Start of INPUT DATA
-- ==== Sys2Proof/Config.lean ====
section
/-! DEFINITION. The configuration record `Cfg` of 00_scope R6, and the free values: what the spec leaves to the
platform, to the peripheral, to the time source and to the interrupt dispatch. None of the opaque constants has a body,
so no proof can see a value of it. -/

namespace Sys2Proof

/-- `Cfg` (R6). The widths and `ALL_ONES` stand in Word.lean; `RSR_ANY` is `Cfg.rsrAny`. -/
structure Cfg where
  /-- `UART_BASE`, the address of the register block. -/
  uartBase : Word
  /-- `CLOCK_HZ`, the fixed reference clock, a natural number. -/
  clockHz : Nat
  /-- `CTRL_EN`, `CTRL_TXE`, `CTRL_RXE`: the Control register's masks. -/
  ctrlEn : Word
  ctrlTxe : Word
  ctrlRxe : Word
  /-- `FLAG_RXFE`, `FLAG_TXFF`: the Flag register's masks. -/
  flagRxfe : Word
  flagTxff : Word
  /-- `RSR_FE`, `RSR_PE`, `RSR_BE`, `RSR_OE`: the Receive-Status register's masks. -/
  rsrFe : Word
  rsrPe : Word
  rsrBe : Word
  rsrOe : Word
  /-- `INT_RX`: the receive-interrupt mask. -/
  intRx : Word
  /-- `LCR_8N1`: the value written to Line-Control. -/
  lcr8n1 : Word
  /-- `DEFAULT_TIMEOUT_MS`: the handler's timeout. -/
  defaultTimeoutMs : Word
  /-- `IMSC_UPDATE`. -/
  imscUpdate : Machine.ImscUpdate
  deriving DecidableEq, Repr

/-- `RSR_ANY` (R6). -/
def Cfg.rsrAny (k : Cfg) : Word := k.rsrOe ||| k.rsrFe ||| k.rsrPe ||| k.rsrBe

namespace Config

/-- OPEN (D6): `UART_BASE` is four times this number, which R6's constraints bound by `(2^32 - 0x48) / 4`.
DESIGN CHOICE, safe: nothing is known of it but those constraints. -/
opaque uartBaseQuarter : Fin 1073741807

/-- OPEN (D7): `CLOCK_HZ` less one; R6 bounds `CLOCK_HZ` to `1 .. 2^32 - 1`. DESIGN CHOICE, safe. -/
opaque clockHzLessOne : Fin 4294967295

/-- OPEN (D16): `DEFAULT_TIMEOUT_MS`. DESIGN CHOICE, safe. -/
opaque defaultTimeoutMs : Word

/-- The peripheral's answer to a bus read for which no answer is queued (20_memory R84): any value, of the whole
history, the reading context and the address. DESIGN CHOICE, safe. -/
opaque freeRead : List Machine.Event → Machine.Ctx → Word → Word

/-- The time source's answer for which none is queued (60 R240, R84). DESIGN CHOICE, safe. -/
opaque freeNow : List Machine.Event → Machine.Ctx → Word

/-- Whether the platform dispatches the handler at an event boundary for which no turn is queued (60 R234, R236): of
the history and of the number of such turns drawn before. DESIGN CHOICE, safe. -/
opaque freeDispatch : List Machine.Event → Nat → Bool

end Config
end Sys2Proof
end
End of INPUT DATA
### THE TASK
Would you copy, unchanged, the stretch of the records above that begins at the line containing "namespace Sys2Proof" and ends at the line containing "R234, R236): of", and only that?

### EXPECTED ANSWER
namespace Sys2Proof

/-- `Cfg` (R6). The widths and `ALL_ONES` stand in Word.lean; `RSR_ANY` is `Cfg.rsrAny`. -/
structure Cfg where
  /-- `UART_BASE`, the address of the register block. -/
  uartBase : Word
  /-- `CLOCK_HZ`, the fixed reference clock, a natural number. -/
  clockHz : Nat
  /-- `CTRL_EN`, `CTRL_TXE`, `CTRL_RXE`: the Control register's masks. -/
  ctrlEn : Word
  ctrlTxe : Word
  ctrlRxe : Word
  /-- `FLAG_RXFE`, `FLAG_TXFF`: the Flag register's masks. -/
  flagRxfe : Word
  flagTxff : Word
  /-- `RSR_FE`, `RSR_PE`, `RSR_BE`, `RSR_OE`: the Receive-Status register's masks. -/
  rsrFe : Word
  rsrPe : Word
  rsrBe : Word
  rsrOe : Word
  /-- `INT_RX`: the receive-interrupt mask. -/
  intRx : Word
  /-- `LCR_8N1`: the value written to Line-Control. -/
  lcr8n1 : Word
  /-- `DEFAULT_TIMEOUT_MS`: the handler's timeout. -/
  defaultTimeoutMs : Word
  /-- `IMSC_UPDATE`. -/
  imscUpdate : Machine.ImscUpdate
  deriving DecidableEq, Repr

/-- `RSR_ANY` (R6). -/
def Cfg.rsrAny (k : Cfg) : Word := k.rsrOe ||| k.rsrFe ||| k.rsrPe ||| k.rsrBe

namespace Config

/-- OPEN (D6): `UART_BASE` is four times this number, which R6's constraints bound by `(2^32 - 0x48) / 4`.
DESIGN CHOICE, safe: nothing is known of it but those constraints. -/
opaque uartBaseQuarter : Fin 1073741807

/-- OPEN (D7): `CLOCK_HZ` less one; R6 bounds `CLOCK_HZ` to `1 .. 2^32 - 1`. DESIGN CHOICE, safe. -/
opaque clockHzLessOne : Fin 4294967295

/-- OPEN (D16): `DEFAULT_TIMEOUT_MS`. DESIGN CHOICE, safe. -/
opaque defaultTimeoutMs : Word

/-- The peripheral's answer to a bus read for which no answer is queued (20_memory R84): any value, of the whole
history, the reading context and the address. DESIGN CHOICE, safe. -/
opaque freeRead : List Machine.Event → Machine.Ctx → Word → Word

/-- The time source's answer for which none is queued (60 R240, R84). DESIGN CHOICE, safe. -/
opaque freeNow : List Machine.Event → Machine.Ctx → Word

/-- Whether the platform dispatches the handler at an event boundary for which no turn is queued (60 R234, R236): of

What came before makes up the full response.